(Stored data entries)
▶

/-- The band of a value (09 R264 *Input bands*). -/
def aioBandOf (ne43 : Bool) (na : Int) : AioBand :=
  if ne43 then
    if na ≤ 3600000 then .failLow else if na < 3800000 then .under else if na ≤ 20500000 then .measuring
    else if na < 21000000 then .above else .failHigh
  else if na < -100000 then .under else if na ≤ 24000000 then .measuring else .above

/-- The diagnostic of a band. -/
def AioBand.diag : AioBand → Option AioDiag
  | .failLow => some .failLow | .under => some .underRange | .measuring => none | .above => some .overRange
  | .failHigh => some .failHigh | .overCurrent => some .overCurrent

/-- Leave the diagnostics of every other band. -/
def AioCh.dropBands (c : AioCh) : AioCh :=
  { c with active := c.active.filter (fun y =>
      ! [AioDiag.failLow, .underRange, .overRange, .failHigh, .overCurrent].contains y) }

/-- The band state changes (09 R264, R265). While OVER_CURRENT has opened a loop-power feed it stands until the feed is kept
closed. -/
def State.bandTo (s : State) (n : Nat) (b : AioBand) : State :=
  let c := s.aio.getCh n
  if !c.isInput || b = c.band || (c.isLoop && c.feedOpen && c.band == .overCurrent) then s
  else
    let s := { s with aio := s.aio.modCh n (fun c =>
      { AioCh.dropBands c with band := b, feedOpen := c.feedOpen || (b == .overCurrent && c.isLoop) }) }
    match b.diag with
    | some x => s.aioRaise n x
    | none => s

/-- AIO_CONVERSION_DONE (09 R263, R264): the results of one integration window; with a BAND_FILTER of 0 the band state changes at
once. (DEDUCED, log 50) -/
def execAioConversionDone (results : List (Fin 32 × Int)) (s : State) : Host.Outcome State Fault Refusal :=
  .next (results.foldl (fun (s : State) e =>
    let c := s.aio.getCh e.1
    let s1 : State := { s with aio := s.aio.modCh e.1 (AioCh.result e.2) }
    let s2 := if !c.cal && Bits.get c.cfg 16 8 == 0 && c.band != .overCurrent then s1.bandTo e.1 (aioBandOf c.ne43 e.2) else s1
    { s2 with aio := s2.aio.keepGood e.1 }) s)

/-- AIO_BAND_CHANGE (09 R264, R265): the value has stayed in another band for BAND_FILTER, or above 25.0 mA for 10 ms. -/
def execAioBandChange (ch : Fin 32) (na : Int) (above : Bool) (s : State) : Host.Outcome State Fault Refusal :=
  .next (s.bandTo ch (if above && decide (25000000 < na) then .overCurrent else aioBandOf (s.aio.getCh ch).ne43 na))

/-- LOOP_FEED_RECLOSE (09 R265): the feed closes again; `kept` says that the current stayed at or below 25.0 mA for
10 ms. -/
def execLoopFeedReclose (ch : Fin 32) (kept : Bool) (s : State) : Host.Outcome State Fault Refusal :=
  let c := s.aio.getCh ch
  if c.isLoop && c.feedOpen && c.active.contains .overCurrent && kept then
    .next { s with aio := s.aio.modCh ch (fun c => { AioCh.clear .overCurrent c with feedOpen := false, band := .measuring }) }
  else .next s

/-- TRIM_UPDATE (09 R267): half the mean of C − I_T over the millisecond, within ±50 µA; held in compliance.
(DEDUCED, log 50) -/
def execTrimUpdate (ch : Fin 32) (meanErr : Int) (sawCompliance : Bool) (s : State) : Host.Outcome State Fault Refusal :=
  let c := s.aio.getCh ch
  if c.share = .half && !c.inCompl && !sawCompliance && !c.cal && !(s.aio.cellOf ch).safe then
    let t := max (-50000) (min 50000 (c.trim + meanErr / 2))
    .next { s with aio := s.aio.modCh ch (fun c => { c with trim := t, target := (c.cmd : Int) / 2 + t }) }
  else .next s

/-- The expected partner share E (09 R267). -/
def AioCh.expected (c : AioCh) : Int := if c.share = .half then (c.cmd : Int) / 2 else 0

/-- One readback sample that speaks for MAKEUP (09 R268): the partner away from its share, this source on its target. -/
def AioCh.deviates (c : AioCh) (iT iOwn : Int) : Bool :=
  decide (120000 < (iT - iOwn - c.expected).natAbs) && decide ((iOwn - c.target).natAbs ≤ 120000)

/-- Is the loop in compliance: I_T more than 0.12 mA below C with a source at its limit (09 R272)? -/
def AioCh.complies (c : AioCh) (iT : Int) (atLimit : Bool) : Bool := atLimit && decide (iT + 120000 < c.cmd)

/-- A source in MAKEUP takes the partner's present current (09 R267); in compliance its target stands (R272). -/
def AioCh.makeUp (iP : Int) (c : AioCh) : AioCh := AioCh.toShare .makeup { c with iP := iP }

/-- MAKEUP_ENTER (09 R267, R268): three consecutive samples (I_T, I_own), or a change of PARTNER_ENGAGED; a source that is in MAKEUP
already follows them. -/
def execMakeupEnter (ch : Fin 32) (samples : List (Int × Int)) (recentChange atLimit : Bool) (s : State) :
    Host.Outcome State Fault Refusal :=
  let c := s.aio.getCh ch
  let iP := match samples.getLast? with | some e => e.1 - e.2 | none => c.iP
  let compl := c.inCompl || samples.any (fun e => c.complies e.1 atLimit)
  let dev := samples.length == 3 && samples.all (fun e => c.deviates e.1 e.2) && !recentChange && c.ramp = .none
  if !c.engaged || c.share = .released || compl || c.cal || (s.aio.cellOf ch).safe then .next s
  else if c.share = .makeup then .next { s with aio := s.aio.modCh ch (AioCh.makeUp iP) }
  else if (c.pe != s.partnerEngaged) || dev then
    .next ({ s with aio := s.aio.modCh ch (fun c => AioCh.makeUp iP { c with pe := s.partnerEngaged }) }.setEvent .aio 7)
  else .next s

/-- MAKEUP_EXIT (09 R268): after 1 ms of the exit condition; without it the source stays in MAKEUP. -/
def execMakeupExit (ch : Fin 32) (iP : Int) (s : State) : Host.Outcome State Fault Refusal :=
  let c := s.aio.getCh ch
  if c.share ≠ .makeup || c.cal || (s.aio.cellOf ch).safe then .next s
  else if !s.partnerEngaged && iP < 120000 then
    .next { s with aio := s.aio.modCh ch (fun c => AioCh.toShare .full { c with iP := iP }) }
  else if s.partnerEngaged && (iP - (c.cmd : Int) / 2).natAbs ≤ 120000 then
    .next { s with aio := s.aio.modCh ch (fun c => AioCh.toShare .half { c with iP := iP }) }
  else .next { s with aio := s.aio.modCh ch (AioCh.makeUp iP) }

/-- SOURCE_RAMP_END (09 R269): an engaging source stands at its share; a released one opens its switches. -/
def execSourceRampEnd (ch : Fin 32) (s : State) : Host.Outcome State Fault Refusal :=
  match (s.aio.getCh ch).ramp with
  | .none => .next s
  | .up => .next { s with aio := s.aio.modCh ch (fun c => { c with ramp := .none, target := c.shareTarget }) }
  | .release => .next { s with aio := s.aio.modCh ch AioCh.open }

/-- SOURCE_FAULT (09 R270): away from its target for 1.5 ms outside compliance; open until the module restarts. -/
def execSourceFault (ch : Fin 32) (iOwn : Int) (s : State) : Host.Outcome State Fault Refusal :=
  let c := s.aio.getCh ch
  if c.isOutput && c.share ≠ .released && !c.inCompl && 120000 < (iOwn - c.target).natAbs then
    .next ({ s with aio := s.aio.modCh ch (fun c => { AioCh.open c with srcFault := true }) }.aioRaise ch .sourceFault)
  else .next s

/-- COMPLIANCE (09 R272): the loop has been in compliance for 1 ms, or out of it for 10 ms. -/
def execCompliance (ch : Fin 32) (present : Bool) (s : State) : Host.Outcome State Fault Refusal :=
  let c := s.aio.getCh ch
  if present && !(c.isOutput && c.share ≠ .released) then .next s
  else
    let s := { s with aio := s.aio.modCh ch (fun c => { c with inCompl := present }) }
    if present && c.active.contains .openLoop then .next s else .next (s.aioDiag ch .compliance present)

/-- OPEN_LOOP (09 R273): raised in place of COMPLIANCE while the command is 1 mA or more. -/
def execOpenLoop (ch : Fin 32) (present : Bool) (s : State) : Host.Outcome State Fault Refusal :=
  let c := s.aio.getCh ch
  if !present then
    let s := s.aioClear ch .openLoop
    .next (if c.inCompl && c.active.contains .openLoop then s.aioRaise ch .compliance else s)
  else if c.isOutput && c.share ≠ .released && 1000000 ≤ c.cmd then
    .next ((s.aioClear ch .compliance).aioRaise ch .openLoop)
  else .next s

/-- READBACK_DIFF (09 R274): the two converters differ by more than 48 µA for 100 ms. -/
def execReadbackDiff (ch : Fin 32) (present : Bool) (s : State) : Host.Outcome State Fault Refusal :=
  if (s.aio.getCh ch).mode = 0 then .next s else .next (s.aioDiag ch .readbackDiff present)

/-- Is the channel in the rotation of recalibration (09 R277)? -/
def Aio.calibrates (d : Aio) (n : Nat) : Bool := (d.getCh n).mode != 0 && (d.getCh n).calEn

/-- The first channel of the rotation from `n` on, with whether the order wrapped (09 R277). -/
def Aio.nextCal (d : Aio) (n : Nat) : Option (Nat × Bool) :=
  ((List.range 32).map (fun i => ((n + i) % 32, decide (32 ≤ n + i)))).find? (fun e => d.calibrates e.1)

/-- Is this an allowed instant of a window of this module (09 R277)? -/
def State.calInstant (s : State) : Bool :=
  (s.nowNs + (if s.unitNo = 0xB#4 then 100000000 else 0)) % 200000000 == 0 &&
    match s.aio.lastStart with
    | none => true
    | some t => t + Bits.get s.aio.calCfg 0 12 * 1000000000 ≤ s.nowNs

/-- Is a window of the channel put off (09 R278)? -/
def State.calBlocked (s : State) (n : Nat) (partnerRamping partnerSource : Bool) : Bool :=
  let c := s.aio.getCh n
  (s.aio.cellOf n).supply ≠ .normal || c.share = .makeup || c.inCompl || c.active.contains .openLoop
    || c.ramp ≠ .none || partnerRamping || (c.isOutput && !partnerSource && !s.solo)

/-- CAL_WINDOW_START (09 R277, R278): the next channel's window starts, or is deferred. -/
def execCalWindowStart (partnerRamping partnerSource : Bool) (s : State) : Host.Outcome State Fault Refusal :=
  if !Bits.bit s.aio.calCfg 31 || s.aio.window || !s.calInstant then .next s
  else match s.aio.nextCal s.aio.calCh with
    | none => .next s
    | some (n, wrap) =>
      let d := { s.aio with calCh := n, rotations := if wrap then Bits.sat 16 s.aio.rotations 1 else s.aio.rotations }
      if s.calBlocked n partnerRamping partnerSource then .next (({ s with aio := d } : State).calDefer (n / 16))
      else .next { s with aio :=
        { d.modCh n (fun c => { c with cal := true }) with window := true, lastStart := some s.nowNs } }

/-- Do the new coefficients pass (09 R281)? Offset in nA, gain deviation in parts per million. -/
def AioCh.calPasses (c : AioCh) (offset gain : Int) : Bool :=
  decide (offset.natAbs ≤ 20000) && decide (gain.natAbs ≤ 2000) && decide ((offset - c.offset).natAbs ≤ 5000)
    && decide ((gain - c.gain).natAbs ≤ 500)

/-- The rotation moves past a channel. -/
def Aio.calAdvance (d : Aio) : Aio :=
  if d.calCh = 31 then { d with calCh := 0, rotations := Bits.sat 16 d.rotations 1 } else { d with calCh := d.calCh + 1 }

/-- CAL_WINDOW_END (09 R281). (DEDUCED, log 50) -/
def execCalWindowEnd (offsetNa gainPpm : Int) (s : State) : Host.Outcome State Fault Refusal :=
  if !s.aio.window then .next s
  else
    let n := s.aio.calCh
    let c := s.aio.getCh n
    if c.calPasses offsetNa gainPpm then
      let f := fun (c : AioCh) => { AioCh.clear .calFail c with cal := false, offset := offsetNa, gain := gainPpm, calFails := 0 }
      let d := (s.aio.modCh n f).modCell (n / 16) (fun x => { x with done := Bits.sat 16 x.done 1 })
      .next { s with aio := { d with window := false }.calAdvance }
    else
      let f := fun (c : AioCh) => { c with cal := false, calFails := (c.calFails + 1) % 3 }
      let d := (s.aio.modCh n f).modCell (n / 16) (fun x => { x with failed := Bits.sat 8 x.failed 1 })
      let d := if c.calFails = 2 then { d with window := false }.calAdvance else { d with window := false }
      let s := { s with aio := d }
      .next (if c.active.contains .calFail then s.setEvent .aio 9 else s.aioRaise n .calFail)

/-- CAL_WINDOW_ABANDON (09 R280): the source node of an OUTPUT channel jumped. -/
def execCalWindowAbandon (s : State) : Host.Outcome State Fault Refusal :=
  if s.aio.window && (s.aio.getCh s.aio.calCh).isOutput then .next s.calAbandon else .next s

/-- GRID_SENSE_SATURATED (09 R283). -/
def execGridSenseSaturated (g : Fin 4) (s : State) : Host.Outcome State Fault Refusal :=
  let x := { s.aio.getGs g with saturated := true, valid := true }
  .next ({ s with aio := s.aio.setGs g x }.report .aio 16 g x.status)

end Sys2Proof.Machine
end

◀
▶

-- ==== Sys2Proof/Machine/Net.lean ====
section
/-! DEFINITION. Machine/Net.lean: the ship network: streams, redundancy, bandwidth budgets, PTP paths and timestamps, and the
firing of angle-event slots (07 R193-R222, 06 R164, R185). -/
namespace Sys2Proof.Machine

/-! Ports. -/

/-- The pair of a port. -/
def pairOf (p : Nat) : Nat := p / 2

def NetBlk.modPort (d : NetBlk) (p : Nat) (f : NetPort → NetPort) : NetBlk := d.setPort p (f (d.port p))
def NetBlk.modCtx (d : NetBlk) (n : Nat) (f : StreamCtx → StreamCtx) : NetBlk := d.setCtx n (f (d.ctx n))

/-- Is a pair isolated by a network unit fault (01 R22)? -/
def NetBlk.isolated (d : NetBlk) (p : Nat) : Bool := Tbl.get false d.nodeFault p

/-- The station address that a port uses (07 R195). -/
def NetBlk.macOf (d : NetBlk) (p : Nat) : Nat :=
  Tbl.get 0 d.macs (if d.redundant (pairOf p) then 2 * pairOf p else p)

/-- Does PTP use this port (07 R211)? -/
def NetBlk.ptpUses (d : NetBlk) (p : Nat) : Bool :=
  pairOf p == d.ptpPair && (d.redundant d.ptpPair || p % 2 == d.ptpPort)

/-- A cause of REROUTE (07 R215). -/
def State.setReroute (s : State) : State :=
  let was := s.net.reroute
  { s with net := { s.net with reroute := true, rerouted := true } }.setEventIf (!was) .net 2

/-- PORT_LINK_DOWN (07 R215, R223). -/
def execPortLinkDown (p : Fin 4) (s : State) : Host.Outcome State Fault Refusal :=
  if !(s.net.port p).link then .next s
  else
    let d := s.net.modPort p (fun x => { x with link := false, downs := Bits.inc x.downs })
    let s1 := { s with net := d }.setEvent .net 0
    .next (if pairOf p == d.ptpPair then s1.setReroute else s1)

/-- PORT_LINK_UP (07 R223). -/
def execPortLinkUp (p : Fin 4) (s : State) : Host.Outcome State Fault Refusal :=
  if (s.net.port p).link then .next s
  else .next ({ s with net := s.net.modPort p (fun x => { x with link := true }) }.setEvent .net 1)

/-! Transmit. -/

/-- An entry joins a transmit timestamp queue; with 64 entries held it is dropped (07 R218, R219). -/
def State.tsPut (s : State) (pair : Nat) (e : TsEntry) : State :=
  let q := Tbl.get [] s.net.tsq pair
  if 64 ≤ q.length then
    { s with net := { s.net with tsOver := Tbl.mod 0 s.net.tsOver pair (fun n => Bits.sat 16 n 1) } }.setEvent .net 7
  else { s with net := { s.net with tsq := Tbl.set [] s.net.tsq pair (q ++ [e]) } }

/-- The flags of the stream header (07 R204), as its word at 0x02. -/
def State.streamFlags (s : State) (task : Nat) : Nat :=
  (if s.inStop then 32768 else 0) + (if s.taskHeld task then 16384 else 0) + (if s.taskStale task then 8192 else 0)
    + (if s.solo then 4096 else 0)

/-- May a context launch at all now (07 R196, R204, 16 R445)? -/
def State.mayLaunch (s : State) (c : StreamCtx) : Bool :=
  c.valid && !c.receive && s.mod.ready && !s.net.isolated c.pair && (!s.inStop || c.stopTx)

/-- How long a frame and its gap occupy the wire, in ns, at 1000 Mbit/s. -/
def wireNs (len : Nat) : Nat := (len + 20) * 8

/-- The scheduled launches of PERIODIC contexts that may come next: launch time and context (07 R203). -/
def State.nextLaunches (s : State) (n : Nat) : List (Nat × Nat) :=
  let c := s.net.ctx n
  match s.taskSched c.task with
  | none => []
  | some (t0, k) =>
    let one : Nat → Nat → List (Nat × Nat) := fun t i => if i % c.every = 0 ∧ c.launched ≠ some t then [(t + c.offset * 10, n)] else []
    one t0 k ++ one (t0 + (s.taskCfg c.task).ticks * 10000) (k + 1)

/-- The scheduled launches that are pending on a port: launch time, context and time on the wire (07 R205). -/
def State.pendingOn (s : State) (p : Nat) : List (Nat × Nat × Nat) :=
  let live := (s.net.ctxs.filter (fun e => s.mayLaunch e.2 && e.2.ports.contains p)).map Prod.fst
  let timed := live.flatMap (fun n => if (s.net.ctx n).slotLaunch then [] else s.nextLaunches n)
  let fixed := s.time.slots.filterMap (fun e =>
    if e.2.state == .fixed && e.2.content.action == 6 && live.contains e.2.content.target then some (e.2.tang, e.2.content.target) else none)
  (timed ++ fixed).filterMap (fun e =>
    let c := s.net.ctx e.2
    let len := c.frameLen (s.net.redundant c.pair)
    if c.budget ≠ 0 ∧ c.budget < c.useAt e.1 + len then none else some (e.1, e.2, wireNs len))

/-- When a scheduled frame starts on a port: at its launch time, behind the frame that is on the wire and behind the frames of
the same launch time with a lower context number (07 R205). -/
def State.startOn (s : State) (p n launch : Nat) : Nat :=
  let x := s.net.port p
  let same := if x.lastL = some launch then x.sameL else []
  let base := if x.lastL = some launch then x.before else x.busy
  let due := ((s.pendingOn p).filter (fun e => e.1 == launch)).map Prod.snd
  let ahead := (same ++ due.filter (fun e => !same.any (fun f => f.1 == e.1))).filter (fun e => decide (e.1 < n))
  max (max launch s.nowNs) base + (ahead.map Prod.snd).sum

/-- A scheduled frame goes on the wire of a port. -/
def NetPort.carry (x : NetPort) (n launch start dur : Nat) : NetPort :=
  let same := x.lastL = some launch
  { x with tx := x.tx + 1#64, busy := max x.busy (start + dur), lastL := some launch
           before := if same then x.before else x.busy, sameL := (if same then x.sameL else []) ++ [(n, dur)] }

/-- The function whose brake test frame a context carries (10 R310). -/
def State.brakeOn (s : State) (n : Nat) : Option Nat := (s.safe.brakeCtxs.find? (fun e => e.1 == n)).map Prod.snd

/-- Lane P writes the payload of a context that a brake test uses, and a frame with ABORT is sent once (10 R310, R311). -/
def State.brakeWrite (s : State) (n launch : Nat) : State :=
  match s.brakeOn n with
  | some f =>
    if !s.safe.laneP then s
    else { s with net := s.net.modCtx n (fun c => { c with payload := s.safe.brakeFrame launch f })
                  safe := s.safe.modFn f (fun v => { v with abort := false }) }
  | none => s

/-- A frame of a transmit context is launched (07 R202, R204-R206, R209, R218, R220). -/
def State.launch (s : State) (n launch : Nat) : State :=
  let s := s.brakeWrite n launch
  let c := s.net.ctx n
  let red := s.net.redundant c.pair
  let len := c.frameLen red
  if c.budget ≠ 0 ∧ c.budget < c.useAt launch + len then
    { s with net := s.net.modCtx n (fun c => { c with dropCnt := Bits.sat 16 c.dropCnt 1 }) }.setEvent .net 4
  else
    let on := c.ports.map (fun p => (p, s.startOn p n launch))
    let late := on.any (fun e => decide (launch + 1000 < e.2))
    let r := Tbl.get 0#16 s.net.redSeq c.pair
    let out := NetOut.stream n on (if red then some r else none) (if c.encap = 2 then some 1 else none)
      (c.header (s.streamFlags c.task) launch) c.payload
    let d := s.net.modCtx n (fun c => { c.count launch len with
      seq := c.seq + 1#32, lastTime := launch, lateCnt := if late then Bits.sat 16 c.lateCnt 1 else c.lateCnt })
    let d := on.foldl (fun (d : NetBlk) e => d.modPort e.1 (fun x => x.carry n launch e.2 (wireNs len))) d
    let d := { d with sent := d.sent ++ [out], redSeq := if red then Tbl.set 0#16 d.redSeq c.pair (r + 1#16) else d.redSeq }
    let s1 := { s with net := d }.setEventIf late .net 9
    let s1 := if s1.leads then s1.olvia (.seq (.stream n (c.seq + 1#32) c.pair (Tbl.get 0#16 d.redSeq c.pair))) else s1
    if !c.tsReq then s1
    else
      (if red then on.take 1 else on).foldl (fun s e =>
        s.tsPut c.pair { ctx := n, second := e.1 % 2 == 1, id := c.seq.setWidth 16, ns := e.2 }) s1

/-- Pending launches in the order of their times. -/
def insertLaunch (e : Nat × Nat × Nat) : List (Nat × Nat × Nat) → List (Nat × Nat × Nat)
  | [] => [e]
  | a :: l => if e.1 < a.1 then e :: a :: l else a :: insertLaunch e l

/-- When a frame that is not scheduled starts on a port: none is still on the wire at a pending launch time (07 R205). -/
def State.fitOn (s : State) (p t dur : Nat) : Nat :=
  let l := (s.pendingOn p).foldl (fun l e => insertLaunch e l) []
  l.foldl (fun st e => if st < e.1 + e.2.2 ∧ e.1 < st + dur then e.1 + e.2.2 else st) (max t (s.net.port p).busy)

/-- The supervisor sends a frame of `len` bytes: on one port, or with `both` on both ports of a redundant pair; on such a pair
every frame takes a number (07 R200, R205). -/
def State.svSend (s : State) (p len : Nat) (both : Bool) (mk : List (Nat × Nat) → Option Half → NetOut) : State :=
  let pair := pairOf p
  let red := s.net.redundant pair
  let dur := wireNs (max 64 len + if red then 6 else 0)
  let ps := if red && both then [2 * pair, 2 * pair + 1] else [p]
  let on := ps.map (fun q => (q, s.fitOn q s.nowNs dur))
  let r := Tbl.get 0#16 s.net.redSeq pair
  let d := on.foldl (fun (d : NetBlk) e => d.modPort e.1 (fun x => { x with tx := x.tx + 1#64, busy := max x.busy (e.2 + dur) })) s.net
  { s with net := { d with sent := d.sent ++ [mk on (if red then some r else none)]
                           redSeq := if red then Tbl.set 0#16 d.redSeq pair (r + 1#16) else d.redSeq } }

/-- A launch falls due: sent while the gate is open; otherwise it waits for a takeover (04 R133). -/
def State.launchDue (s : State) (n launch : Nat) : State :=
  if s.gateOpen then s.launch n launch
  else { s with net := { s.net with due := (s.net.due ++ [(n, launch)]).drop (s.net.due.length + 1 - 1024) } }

◀
▶

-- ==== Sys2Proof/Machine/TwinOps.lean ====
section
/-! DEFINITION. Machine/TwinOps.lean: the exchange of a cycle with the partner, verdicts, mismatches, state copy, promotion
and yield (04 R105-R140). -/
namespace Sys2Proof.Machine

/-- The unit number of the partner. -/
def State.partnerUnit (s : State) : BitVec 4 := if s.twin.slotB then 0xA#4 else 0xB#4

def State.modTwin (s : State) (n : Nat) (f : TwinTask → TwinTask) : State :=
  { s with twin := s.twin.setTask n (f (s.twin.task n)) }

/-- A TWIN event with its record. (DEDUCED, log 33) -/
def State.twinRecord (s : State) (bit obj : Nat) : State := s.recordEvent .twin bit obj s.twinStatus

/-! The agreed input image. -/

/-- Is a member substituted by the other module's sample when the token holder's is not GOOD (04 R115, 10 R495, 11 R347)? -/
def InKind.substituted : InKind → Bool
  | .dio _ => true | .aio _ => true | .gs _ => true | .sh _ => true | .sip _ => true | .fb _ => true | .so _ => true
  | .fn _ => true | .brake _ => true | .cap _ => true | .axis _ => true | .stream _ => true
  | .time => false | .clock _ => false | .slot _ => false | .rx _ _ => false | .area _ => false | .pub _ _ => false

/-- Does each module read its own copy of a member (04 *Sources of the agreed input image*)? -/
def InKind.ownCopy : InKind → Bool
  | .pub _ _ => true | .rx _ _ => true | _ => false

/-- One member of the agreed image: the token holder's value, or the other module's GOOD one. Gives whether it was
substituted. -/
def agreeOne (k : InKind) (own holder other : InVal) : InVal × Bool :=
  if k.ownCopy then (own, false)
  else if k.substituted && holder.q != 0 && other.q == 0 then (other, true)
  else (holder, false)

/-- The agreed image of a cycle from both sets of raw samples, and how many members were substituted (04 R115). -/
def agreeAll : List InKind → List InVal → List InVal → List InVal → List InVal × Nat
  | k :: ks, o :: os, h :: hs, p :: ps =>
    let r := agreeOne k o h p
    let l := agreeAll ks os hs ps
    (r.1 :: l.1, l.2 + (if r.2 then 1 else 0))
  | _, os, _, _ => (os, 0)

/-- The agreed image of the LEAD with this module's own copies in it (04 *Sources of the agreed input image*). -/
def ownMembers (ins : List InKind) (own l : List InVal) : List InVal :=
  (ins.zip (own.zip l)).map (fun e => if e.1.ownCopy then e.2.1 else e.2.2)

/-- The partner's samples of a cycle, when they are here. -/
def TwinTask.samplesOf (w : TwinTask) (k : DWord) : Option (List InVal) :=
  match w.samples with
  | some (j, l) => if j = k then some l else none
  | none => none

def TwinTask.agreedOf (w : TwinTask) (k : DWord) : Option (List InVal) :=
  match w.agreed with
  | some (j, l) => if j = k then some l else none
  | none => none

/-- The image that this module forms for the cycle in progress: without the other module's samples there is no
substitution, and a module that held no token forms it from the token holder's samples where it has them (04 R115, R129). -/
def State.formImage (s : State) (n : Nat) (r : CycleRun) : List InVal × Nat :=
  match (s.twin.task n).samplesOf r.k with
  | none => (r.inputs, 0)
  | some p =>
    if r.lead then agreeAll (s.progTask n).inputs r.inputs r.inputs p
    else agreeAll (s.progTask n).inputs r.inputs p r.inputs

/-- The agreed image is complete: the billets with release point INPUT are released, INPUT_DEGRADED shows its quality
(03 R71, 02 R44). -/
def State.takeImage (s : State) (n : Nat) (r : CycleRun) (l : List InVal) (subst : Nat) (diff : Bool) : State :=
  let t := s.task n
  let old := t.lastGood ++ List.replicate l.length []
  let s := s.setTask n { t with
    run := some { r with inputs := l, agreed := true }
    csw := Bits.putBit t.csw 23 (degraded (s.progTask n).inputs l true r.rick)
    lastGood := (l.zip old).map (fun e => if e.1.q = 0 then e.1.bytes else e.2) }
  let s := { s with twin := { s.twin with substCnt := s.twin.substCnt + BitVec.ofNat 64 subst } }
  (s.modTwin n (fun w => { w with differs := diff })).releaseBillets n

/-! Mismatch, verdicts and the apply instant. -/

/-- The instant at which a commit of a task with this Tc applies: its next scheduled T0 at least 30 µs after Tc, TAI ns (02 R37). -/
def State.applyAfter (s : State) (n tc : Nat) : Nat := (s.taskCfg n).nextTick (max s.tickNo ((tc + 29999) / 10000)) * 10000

◀

## Problem requirements
The number of lines in the data holding the string "partnerSource" is the whole answer.

## Your solution
4